Earlier this year net giants Google and Yahoo came under fire from Human Rights Watch and Reporters Sans Frontieres, for their activities in China. But is the criticism warranted?
In 2003 the Chinese police who had been monitoring message boards, blogs and personal emails, asked for the sign up account details of two anonymous bloggers.
These were handed over by Yahoo China to the Chinese Government.
More than 57 Chinese people have been arrested as result of discussing democracy on the internet, say Amnesty International.
Human Rights Watch, a New York based campaign group, says a line has been crossed.
"Google, Yahoo and Microsoft no longer carry out the censorship for the Chinese government," says Asia Director, Brad Adams, "they are the censor."
This comment stems from the lack of clarity over what is being censored, who has initiated it, and why.
There are two types of censoring at work. Firstly, whole websites are eliminated from Yahoo and Google in China.
De-listed sites are skipped over when the search engine trawls the web for results. Neither Yahoo nor any other company has released a list of websites that have been de-listed for their political and religious content.
As Judy Lin, a former Reuters reporter in Beijing, says: "I found it very difficult to do my job.
"I couldn't access the New York Times, The Washington Times, BBC News or any websites about Tiananmen square."
Additionally, typing in certain words, such as democracy, human rights, and the Chinese opposition group Falungong will produce error pages.
In an official statement, Yahoo said: "It is our understanding that every internet and media company doing business in China receives a list of prohibited words.
"It's important to distinguish that as of October 2005, Ali baba now operates the combined entity including the Yahoo China business.
"We no longer manage day to day operations in China, so we do not have a copy of this list of prohibited words."
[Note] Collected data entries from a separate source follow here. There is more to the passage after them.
-- ==== Sys2Proof/Machine/Dispatch.lean ====
section
/-! DEFINITION. One arm for each row of spec/opcode_table.json. -/

namespace Sys2Proof.Machine
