/-- The arbiter after `h` has issued, with the harts ready at that opportunity (R305, R306). -/
def Arbiter.after (a : Arbiter) (now : Nat) (l : List Hart) (h : Hart) : Arbiter :=
  let x := a.choices now l
  let leased := x.2.any Hart.liveLease
  let passed (q : Fin 8) : Bool := q != h.id.slot && !leased && x.2.any (fun y => y.id.slot == q)
  let passes : Vector Nat 8 := Vector.ofFn (fun q : Fin 8 =>
    if q = h.id.slot then 0 else if passed q then a.passes[q] + 1 else a.passes[q])
  { turn := if x.1 = 0 then some (h.id.slot, now) else none
    last := a.last.set x.1 (a.last[x.1].set h.grant.prio h.id.slot)
    lastLease := if h.liveLease then h.id.slot else a.lastLease
    passes := passes
    starved := a.starved.filter (fun q => q != h.id.slot)
      ++ ((List.range 8).map (Fin.ofNat 8)).filter (fun q : Fin 8 => passed q && passes[q] == 56) }

/-- The hart that the next issue slot of the core at the fore chooses. -/
noncomputable def State.chosen (s : State) : Option HartId :=
  (s.myCore.arbiter.choose s.cycle (s.readyOn s.hart.id.ep s.hart.id.core)).map Hart.id

/-- The chosen hart comes to the fore, in the same cycle. -/
def State.pass (s : State) (h : HartId) : State :=
  (s.modCore s.hart.id.ep s.hart.id.core (fun c => { c with arbiter := { c.arbiter with
    turn := c.arbiter.turn.map (fun x => if x.2 + 1 = s.cycle then (x.1, s.cycle) else x) } })).focus h

/-- From `s` to `t` the hart at the fore has issued an instruction, unless something held it. -/
noncomputable def State.issued (s t : State) : State :=
  let h := s.hart
  if (t.hartAt h.id).wait = some .held then t
  else t.modCore h.id.ep h.id.core (fun c => { c with arbiter := c.arbiter.after s.cycle (s.readyOn h.id.ep h.id.core) h })

/-- The instruction at pc, or the hart that the issue slot chooses in its place where `ask` says that it is asked. -/
noncomputable def State.ownJob (s : State) (ask : Bool) : Job :=
  match s.chosen with
  | some h => if ask && h != s.hart.id then .pass h else .own
  | none => .own

/-- What the hart at the fore does, when it runs and its die is awake. -/
noncomputable def State.hartJob (s : State) (ask : Bool) : Job :=
  let h := s.hart
  match h.watchHit with
  | some c => .watch c
  | none =>
    if h.takeable && !h.idling && s.acts .takeInterrupt then .events [.takeInterrupt]
    else if decide (32 ≤ h.since ∧ h.convoy ≠ []) && h.wait.isNone && s.acts .convoyIdleClose then .events [.convoyIdleClose]
    else if h.wait.isSome || h.takeable then
      match (s.hartEvents ++ s.machineEvents).find? s.acts with
      | some i => .events [i]
      | none => if h.wait = some .held ∧ !h.takeable then s.ownJob ask else .yield
    else s.ownJob ask

/-- The hart sleeps with its die, and no deadline has passed. -/
def State.dozes (s : State) : Bool :=
  s.hart.asleep && (match s.hart.wait with
    | some (.idle t) => !s.past t
    | some (.mwait _ _ _ t) => !s.past t
    | _ => true)

/-- The choice between the hart at the fore and the rest: every sixteenth cycle events of the machine come first,
and eight cycles later another hart comes to the fore. Between harts of a core the issue slots choose, unless a turn names a
hart (`ask`). -/
noncomputable def State.freeJob (s : State) (ask : Bool) : Job :=
  let event := if s.cycle % 16 = 0 || !s.live then (s.hartEvents ++ s.machineEvents).find? s.acts else none
  match event with
  | some i => .events [i]
  | none =>
    if s.cycle % 16 = 8 ∧ s.other.isSome then .yield
    else match (s.hctl s.hart.id).ending with
    | some killed => .ending killed
    | none =>
    if !s.live then .yield
    else if s.here.pst = 0 then s.hartJob ask
    else if s.dozes then .yield
    else .events [.dieWake s.hart.id.ep]

/-- A turn begins: the clocks move, leases end, its hart comes to the fore. -/
def State.turn (s : State) (t : Turn) : State :=
  let s1 := { s with time := s.time + t.ns, cycle := s.cycle + t.cycles }.expire
  match t.focus with
  | some h => s1.focus h
  | none => s1

/-- The oldest write to system space, unless a lease holds off what it writes (04 R134), with those behind it. -/
def State.sysNext (s : State) : Option ((Ep × Nat × Nat × Nat) × List (Ep × Nat × Nat × Nat)) :=
  match s.sysq with
  | x :: rest => if s.sysHeld x.1 x.2.1 then none else some (x, rest)
  | [] => none

/-- What the machine does next, and the state in which it does it. A register write in a turn is the host's. -/
noncomputable def State.job (s : State) : Job × State :=
  match s.sysNext with
  | some ((e, off, n, x), rest) => (.events (s.sysEvents (nodeOf e) (barOf e off) n x), { s with sysq := rest })
  | none =>
    match s.packages.find? (fun p => p.busy && p.command.any s.acts) with
    | some p => (.events p.command, s)
    | none =>
      match s.agenda with
      | [] => (s.freeJob true, s)
      | t :: rest =>
        let u := { s with agenda := rest }.turn t
        match t.act with
        | some (.systemRegisterWrite n a bs) =>
          let v := if barTakes a bs.length then
              u.watchWrite .host ((barEp n a).val * 2 ^ 46 + 0x002000000000 + barOffset a) bs.length
            else u
          if v.sysHeld (barEp n a) (barOffset a) then
            (.yield, { v with sysq := v.sysq ++ [(barEp n a, barOffset a, bs.length, leNat bs)] })
          else (.events (v.sysEvents n a bs.length (leNat bs)), v)
        | some i => if (encode i).isNone then (.events [i], u) else (u.freeJob t.focus.isNone, u)
        | none => (u.freeJob t.focus.isNone, u)

/-- Another hart comes to the fore, if one runs. -/
def State.yield (s : State) : State :=
  match s.other with
  | some h => s.focus h
  | none => s

/-! ## Counters of a step (20 R459) -/

/-- Leases of a hart in a state that they had not before. -/
def newFates (old new : Hart) (f : LeaseFate) : Nat :=
  (List.range 2).countP (fun k =>
    let j : Fin 2 := Fin.ofNat 2 k
    new.leases[j].any (fun l => l.fate == f) && new.leases[j] != old.leases[j])

/-- Cycles of a core, and by context the lane-group cycles and the stalled-hart cycles of its harts (codes 0x01, 0x06,
0x07). -/
def Core.countCycles (c : Core) (harts : List Hart) (n : Nat) : Core :=
  harts.foldl (fun c h =>
    (c.count h.ctx 0x06 (h.grant.groups * n)).count h.ctx 0x07 (if c.stalled.any (fun x => x.1 == h.id.slot) then n else 0))
    (c.count 0 0x01 n)

/-- The core events of a step that took the hart at the fore from `old` to `new`: code and number. -/
def stepCounts (old new : Hart) (lines : Nat) (own : Bool) : List (Nat × Nat) :=
  let trapped := old.traps != new.traps && !new.ecause.getLsbD 62
  [(0x02, if own && new.wait != some .held then 1 else 0), (0x03, if own && new.since == 0 then 1 else 0),
   (0x04, if !old.convoy.isEmpty && old.convoy.head?.map Member.id != new.convoy.head?.map Member.id
      && !(trapped && new.ecause.toNat % 256 == 2) then 1 else 0),
   (0x05, if trapped && new.ecause.toNat % 256 == 2 then 1 else 0), (0x0A, lines),
   (0x0B, newFates old new .live), (0x0C, newFates old new .expired), (0x0D, if trapped then 1 else 0)]

/-- What the counters of a die and its cores count over the cycles of a step. -/
def Die.countCycles (d : Die) (harts : List Hart) (cycles us : Nat) : Die :=
  if !d.run then d
  else if d.pst = 0 then
    { d with cores := d.cores.map (fun c =>
        c.countCycles (harts.filter (fun h => h.id.ep == d.ep && h.id.core == c.num)) cycles) }
  else { d with cntVal := Vector.ofFn (fun k : Fin 64 => bump 0 0x4C us d.cntSel[k] d.cntVal[k]) }

/-- Some packet of a die waits for allowance: what leads those toward its endpoint has none (20 R459 code 0x46). -/
def State.starves (s : State) (d : Die) : Bool :=
  let dest : List Nat := d.outQ.map (fun p => p.1.dst.val)
    ++ (s.harts.filter (fun h => h.id.ep == d.ep)).flatMap (fun h =>
      ((h.cur.bind Progress.send).map SendWait.dest).getD [] ++ (if h.wait.isSome then (h.send.map SendWait.dest).getD [] else [])
        ++ h.nb.flatMap (fun y => y.left.flatMap (fun x => (s.nbAddrs d.ep h.ctx x).map (fun a => (paEp a).val))))
    ++ d.afloat.flatMap (fun y => y.pend.left.flatMap (fun x => (s.nbAddrs d.ep y.ctx x).map (fun a => (paEp a).val)))
    ++ d.cmds.flatMap (fun c => (c.send.map SendWait.dest).getD [])
  dest.any (fun t => t != d.ep.val && decide ((d.allowance (Fin.ofNat 512 t)).2 < 1))

/-- Lines in the scalar cache of the hart's core. -/
def State.cacheLines (s : State) : List Nat := s.myCore.cache.map CacheLine.line

/-- L2 evicts lines, and recalls the copies of its directory-tracked ones that are not under a lease (11 R328). Memory holds
their bytes. -/
def State.evictL2 (s : State) : State :=
  let keeps (d : Die) (l : CacheLine) : Bool :=
    l.si || s.space (l.line * 64) != .hbm || (s.leased l.line).isSome || !Config.l2Evicts d.ep.val s.cycle l.line
  if s.dies.all (fun d => d.cores.all (fun c => c.cache.isEmpty)) then s
  else { s with dies := s.dies.map (fun d => { d with
    cores := d.cores.map (fun c => { c with cache := c.cache.filter (keeps d) }) }) }

/-- The end of a step from `s` whose job ran in `j`: the issue slots, records that waited, launches that have finished, and
the event counters of dies that count. -/
noncomputable def State.settle (s j : State) (own : Bool) (t : State) : State :=
  let t1 := if own then j.issued t else t
  let u := (t1.flushRecords.noteFinished).evictL2
  if !u.dies.any (fun d => d.run) then u
  else
    let n := u.cycle - s.cycle
    let v := { u with dies := u.dies.map (fun d => d.countCycles s.harts n (u.time / 1000 - s.time / 1000)) }
    let w := (u.dies.filter u.starves).foldl (fun (w : State) d => w.countDie d.ep 0 0x46 n) v
    if j.hart.id ≠ u.hart.id then w
    else
      let lines := (u.cacheLines.filter (fun l => !j.cacheLines.contains l)).length
      (stepCounts j.hart u.hart lines own).foldl (fun (w : State) x => w.countCore x.1 x.2) w

end Sys2Proof.Machine
end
That is not true, according to Brad Adams.
"There was talk of a list that the Chinese government drew up and handed to the internet companies. There is no list, and Yahoo in particular is doing the Chinese Government's bidding by predicting which words will be problematic, testing them against the firewall and then implementing them."
Human Rights Watch has repeatedly asked for copies of this list, and has never been given it.
These firewalls are maintained because the whole of China is served by only nine servers, through which all internet traffic is directed.
In addition, both Reporters Sans Frontiers and Human Rights Watch maintain that Chinese censorship is some of the most elaborate and comprehensive in the world.
Julian Pain from RSF challenges the legal basis for these lists , saying: "These are not actually legal: nowhere in the Chinese constitution does it say that certain words are illegal on internet sites."
Despite this China is viewed by the internet companies as a very lucrative market, with more than 100 million users online at any one time.
Yahoo, Google and other internet firms maintain they are interested in pursuing the utopian ideals on which they were founded.
Yahoo says the internet is a "positive force in China and a growing Chinese middle class is benefiting greatly from more education, communication, and technology".
Judy Lin however, is sceptical, saying: "Of course all the companies are going after this giant market: the internet has become such an important part of Chinese life, with the average college student spending at least six hours a week online"
Brad Adams understands why there is such a furore over this issue because "in the future everything will be done on the internet: shopping, information retrieval and voting".
Chinese journalist Bu Hua, and Media Academic Shou Ming say there are more than 30,000 people involved in maintaining censorship within the Chinese government, monitoring information and discussions on message boards.
However both emphasise that the effects of this censorship are relatively small.
"Chinese citizens are not interested in overthrowing the government, or this Western concept of the public sphere" says Shou, "they want to talk about day to day concerns.
"Whilst each case is very sad for the people involved, fifty seven people arrested in a country of 1.4 billion is not very much."
Both feel disappointed by the restrictions posed by the Chinese government, but claim that in practice, the firewalls do not have much effect.
Both her and Shou Ming use tactics like breaking up words or underscoring them to find ways around the censors.
Others in China use proxy servers - computers in another country which act as the gateway to the net outside of China.
Critics of internet companies like Google and Yahoo argue that despite the assurances they are still treading too softly. There is talk of an ethical code to be launched soon.
"There is no chance that China will throw out Yahoo, Microsoft or Google" says Brad Adams.
"Dissidents use their sites, which makes them 'honeypots' that the Chinese government can monitor. And the Chinese need the new technology and software these companies bring in, if only to copy it.
"If Google, Yahoo and Microsoft stand together and are divided and ruled by the Chinese, they will be able to uphold an ethical code."